**Work instruction**: Take the lines below beginning at the line that has "9, 10, 255⟩" and stopping after the line that has "theorem test_decode_pop : decodeTableWord", and print them exactly as they are, with no other lines.

**Record set**:
-- ==== Sys2Proof/Tests/Slice0.lean ====
section
/-! SUPPORT. The model's own tests: words written out from spec/30_encoding.md, vectors of spec/95_test_vectors.md (derived
there from the rules, not from a run), the WellFormed smoke test, and a witness for the hypotheses of every statement. -/
namespace Sys2Proof.Tests
open Sys2Proof.Machine

/-! ### Helpers -/

/-- The state at run-start with nothing loaded (10_state.md R35, last column). -/
def start : State := State.reset.runStart

/-- A state with `pc` set and bytes placed there. -/
def State.at (s : State) (pc : Nat) (bytes : List Byte) : State := { s with pc := pc, mem := s.mem.store pc bytes }

/-- The machine in `decoded` mode. -/
def State.decodedMode (s : State) : State := { s with cfg := { s.cfg with aluOperands := .decoded } }

/-- The next state, if there is one. -/
def nextOf : Host.Outcome State Fault Refusal → Option State
  | .next t => some t
  | .fault _ => none
  | .refused _ => none

/-- One step from `start` with `pc` and bytes set, and one reading of the result. -/
def after {α : Type} (s : State) (pc : Nat) (bytes : List Byte) (f : State → α) : Option α :=
  (nextOf (step (State.at s pc bytes))).map f

/-- Another legal configuration: other opcode bytes, `decoded` mode. -/
def otherConfig : Config where
  opcodes := ⟨1, 2, 3, 4, 5, 6, 7, 8, 9, 10, 255⟩
  aluOperands := .decoded
  exitFailureCode := 7

/-! ### Decoding: every row's word, bit by bit (30_encoding.md R81, R83) -/

theorem test_decode_ldi : decodeTableWord 24 0b11111111_00000011_10000010 = some (.ldi 3 255) := by decide
theorem test_decode_prn : decodeTableWord 16 0b00000101_01000111 = some (.prn 5) := by decide
theorem test_decode_hlt : decodeTableWord 8 0b00000001 = some .hlt := by decide
theorem test_decode_mul : decodeTableWord 24 0b00000011_00000010_10100010 = some (.mul 2 3) := by decide
theorem test_decode_add : decodeTableWord 24 0b00000001_00000110_10100000 = some (.add 6 1) := by decide
theorem test_decode_push : decodeTableWord 16 0b00000111_01000101 = some (.push 7) := by decide
theorem test_decode_pop : decodeTableWord 16 0b00000100_01000110 = some (.pop 4) := by decide
theorem test_decode_cmp : decodeTableWord 24 0b00000000_10000000_10100111 = some (.cmp 128 0) := by decide
theorem test_decode_jeq : decodeTableWord 16 0b11001000_01010101 = some (.jeq 200) := by decide
theorem test_decode_jne : decodeTableWord 16 0b00000010_01010110 = some (.jne 2) := by decide
theorem test_decode_jmp : decodeTableWord 16 0b00000011_01010100 = some (.jmp 3) := by decide
theorem test_decode_refuses : decode Config.default [0x00, 0, 0] = .error (.invalidOpcode 0) ∧
    decode Config.default [0x82, 0x00] = .error (.truncated .ldi) ∧ decode Config.default [] = .error .noBytes := by decide
theorem test_word_bits_above_nbits_are_zero : decodeTableWord 8 0x080082 = some (.ldi 0 0) := by decide

/-! ### WellFormed: each check refuses an ill-formed term (30_encoding.md R81) -/

theorem test_wf_refuses_ldi : Instr.wf Config.default (.ldi 8 0) = false := by decide
theorem test_wf_refuses_prn : Instr.wf Config.default (.prn 255) = false := by decide
theorem test_wf_refuses_stack : Instr.wf Config.default (.push 8) = false ∧ Instr.wf Config.default (.pop 9) = false := by
  decide
theorem test_wf_refuses_jumps : Instr.wf Config.default (.jeq 8) = false ∧ Instr.wf Config.default (.jne 8) = false ∧
    Instr.wf Config.default (.jmp 8) = false := by decide
theorem test_wf_refuses_decoded_first : Instr.wf otherConfig (.mul 8 0) = false ∧ Instr.wf otherConfig (.add 8 0) = false ∧
    Instr.wf otherConfig (.cmp 8 0) = false := by decide
theorem test_wf_refuses_decoded_second : Instr.wf otherConfig (.mul 0 8) = false ∧ Instr.wf otherConfig (.add 0 8) = false ∧
    Instr.wf otherConfig (.cmp 0 8) = false := by decide
theorem test_wf_accepts : Instr.wf Config.default (.mul 200 201) = true ∧ Instr.wf otherConfig (.mul 7 7) = true ∧
    Instr.wf Config.default (.ldi 7 255) = true := by decide
theorem test_config_wf_refuses_a_zero_opcode :
    ¬({ Config.default with opcodes := { Opcodes.default with hlt := 0 } } : Config).wf := by decide
theorem test_config_wf_refuses_equal_opcodes :
    ¬({ Config.default with opcodes := { Opcodes.default with add := 0x82 } } : Config).wf := by decide
theorem test_config_wf_refuses_exit_code_zero : ¬({ Config.default with exitFailureCode := 0 } : Config).wf := by decide
theorem test_mem_wf_refuses : ¬Memory.wf [(3, 1), (2, 1)] ∧ ¬Memory.wf [(3, 0)] ∧ ¬Memory.wf [(256, 1)] := by decide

**Result for this exercise**:
  opcodes := ⟨1, 2, 3, 4, 5, 6, 7, 8, 9, 10, 255⟩
  aluOperands := .decoded
  exitFailureCode := 7

/-! ### Decoding: every row's word, bit by bit (30_encoding.md R81, R83) -/

theorem test_decode_ldi : decodeTableWord 24 0b11111111_00000011_10000010 = some (.ldi 3 255) := by decide
theorem test_decode_prn : decodeTableWord 16 0b00000101_01000111 = some (.prn 5) := by decide
theorem test_decode_hlt : decodeTableWord 8 0b00000001 = some .hlt := by decide
theorem test_decode_mul : decodeTableWord 24 0b00000011_00000010_10100010 = some (.mul 2 3) := by decide
theorem test_decode_add : decodeTableWord 24 0b00000001_00000110_10100000 = some (.add 6 1) := by decide
theorem test_decode_push : decodeTableWord 16 0b00000111_01000101 = some (.push 7) := by decide
theorem test_decode_pop : decodeTableWord 16 0b00000100_01000110 = some (.pop 4) := by decide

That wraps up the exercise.